Los talleres sindicales nos permitieron discutir con delegadas de base que presentaban la misma preocupación: la apertura de paritarias, terminar con los contratos de monotributo, conseguir ampliación de licencias. Una conclusión común fue la necesidad de coordinar las luchas. Cuando el debate arribaba al punto en que el camino era Chubut y la huelga general, entonces las burócratas sacaban de la galera el tema del cupo. Como si fuera un problema de sexo haber dejado pasar la reforma previsional y entregado puntos clave del convenio. Como si el problema no fuera su vocación de bomberos de la patronal para atacarnos a las trabajadoras y trabajadores.

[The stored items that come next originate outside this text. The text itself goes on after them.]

-- ==== Sys2Proof/Machine/Timers.lean ====
section
/-! DEFINITION. The meanings of the timer instructions (spec/46_timers.md R310 to R312). -/

namespace Sys2Proof.Machine

/-- LD Vx, DT (R310). -/
def execLdVxDt (x : RegIdx) (s : State) : Host.Outcome State Fault Refusal :=
  .next ((s.setV x s.dt.count).advance .next)

/-- LD DT, Vx: `SetTime(DT, vx, now)` (R311, R347). -/
def execLdDtVx (x : RegIdx) (s : State) : Host.Outcome State Fault Refusal :=
  .next (State.advance { s with dt := Timer.setTime (s.v x) s.now } .next)

/-- LD ST, Vx: `SetTime(ST, vx, now)`; the beep flag is not touched (R312, R347). -/
def execLdStVx (x : RegIdx) (s : State) : Host.Outcome State Fault Refusal :=
  .next (State.advance { s with st := Timer.setTime (s.v x) s.now } .next)

end Sys2Proof.Machine
end

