-- ==== Sys2Proof/Laws/PerInstr.lean ====
section
/-! SUPPORT. Statements made per instruction.  Family `RowBits`: the word of an instruction carries
exactly the fixed bits of its row of the opcode map (spec/30_encoding.md R105). -/

namespace Sys2Proof.Laws.RowBits

/-- The encoding of `i`, under its row's mask, is its row's match (R105). -/
def Statement (i : Instr) : Prop := encode i &&& rowMask i = rowMatch i

theorem cls : Statement .cls := rfl
theorem ret : Statement .ret := rfl
theorem sys (nnn : Imm12) : Statement (.sys nnn) := packA_and _ nnn
theorem jp (nnn : Imm12) : Statement (.jp nnn) := packA_and _ nnn
theorem call (nnn : Imm12) : Statement (.call nnn) := packA_and _ nnn
theorem ldI (nnn : Imm12) : Statement (.ldI nnn) := packA_and _ nnn
theorem jpV0 (nnn : Imm12) : Statement (.jpV0 nnn) := packA_and _ nnn
theorem seVxKk (x : RegIdx) (kk : Byte) : Statement (.seVxKk x kk) := packXK_and _ x kk
theorem sneVxKk (x : RegIdx) (kk : Byte) : Statement (.sneVxKk x kk) := packXK_and _ x kk
theorem ldVxKk (x : RegIdx) (kk : Byte) : Statement (.ldVxKk x kk) := packXK_and _ x kk
theorem addVxKk (x : RegIdx) (kk : Byte) : Statement (.addVxKk x kk) := packXK_and _ x kk
theorem rnd (x : RegIdx) (kk : Byte) : Statement (.rnd x kk) := packXK_and _ x kk
theorem seVxVy (x y : RegIdx) : Statement (.seVxVy x y) := packXYF_and _ x y _
theorem sneVxVy (x y : RegIdx) : Statement (.sneVxVy x y) := packXYF_and _ x y _
theorem ldVxVy (x y : RegIdx) : Statement (.ldVxVy x y) := packXYF_and _ x y _
theorem orVxVy (x y : RegIdx) : Statement (.orVxVy x y) := packXYF_and _ x y _
theorem andVxVy (x y : RegIdx) : Statement (.andVxVy x y) := packXYF_and _ x y _
theorem xorVxVy (x y : RegIdx) : Statement (.xorVxVy x y) := packXYF_and _ x y _
theorem addVxVy (x y : RegIdx) : Statement (.addVxVy x y) := packXYF_and _ x y _
theorem sub (x y : RegIdx) : Statement (.sub x y) := packXYF_and _ x y _
theorem shr (x y : RegIdx) : Statement (.shr x y) := packXYF_and _ x y _
theorem subn (x y : RegIdx) : Statement (.subn x y) := packXYF_and _ x y _
theorem shl (x y : RegIdx) : Statement (.shl x y) := packXYF_and _ x y _
theorem drw (x y : RegIdx) (n : BitVec 4) : Statement (.drw x y n) := packXYN_and _ x y n
theorem skp (x : RegIdx) : Statement (.skp x) := packXF_and _ x _
theorem sknp (x : RegIdx) : Statement (.sknp x) := packXF_and _ x _
theorem ldVxDt (x : RegIdx) : Statement (.ldVxDt x) := packXF_and _ x _
theorem ldVxK (x : RegIdx) : Statement (.ldVxK x) := packXF_and _ x _
theorem ldDtVx (x : RegIdx) : Statement (.ldDtVx x) := packXF_and _ x _
theorem ldStVx (x : RegIdx) : Statement (.ldStVx x) := packXF_and _ x _
theorem addIVx (x : RegIdx) : Statement (.addIVx x) := packXF_and _ x _
theorem ldFVx (x : RegIdx) : Statement (.ldFVx x) := packXF_and _ x _
theorem ldBVx (x : RegIdx) : Statement (.ldBVx x) := packXF_and _ x _
theorem storeRegs (x : RegIdx) : Statement (.storeRegs x) := packXF_and _ x _
theorem loadRegs (x : RegIdx) : Statement (.loadRegs x) := packXF_and _ x _

end Sys2Proof.Laws.RowBits
end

La iglesia había anunciado su decisión de no confrontar con el ENM, al punto que se suspendieron las misas en la catedral y en otras iglesias importantes. En los talleres de aborto y anticoncepción, sin embargo, la presencia de militantes eclesiásticas fue significativa y también tuvo respuestas de nuestro contingente, aplaudido a rabiar. Las clericales fingían ser abogadas, médicas, especialistas en derechos humanos –“el primero, la vida”– sobrevivientes de un aborto con graves secuelas psicológicas o mujeres enfermas por el uso de anticonceptivos químicos en vez del “método natural” que las cavernícolas promueven. Fueron aplastadas con fundamentos y convicción por muchas compañeras y por las militantes del PDT Tendencia que desenmascararon a las “expertas”, denunciando que eran agentes del clero travestidos de madres preocupadas. La Tendencia, en suma, fue a librar una enorme batalla política, explicando nuestras posiciones a miles de compañeras luchadoras –la mayoría independientes- de todo el país.

Varios talleres de aborto se unificaron, repudiaron a la Iglesia y debatieron las responsabilidades políticas del voto negativo en el Senado y cómo poner en pie un movimiento que lleve la lucha por el derecho al aborto a la victoria. El domingo tuvo lugar una asamblea de secundarias convocada por la CEB, que reunió a unas 200 compañeras.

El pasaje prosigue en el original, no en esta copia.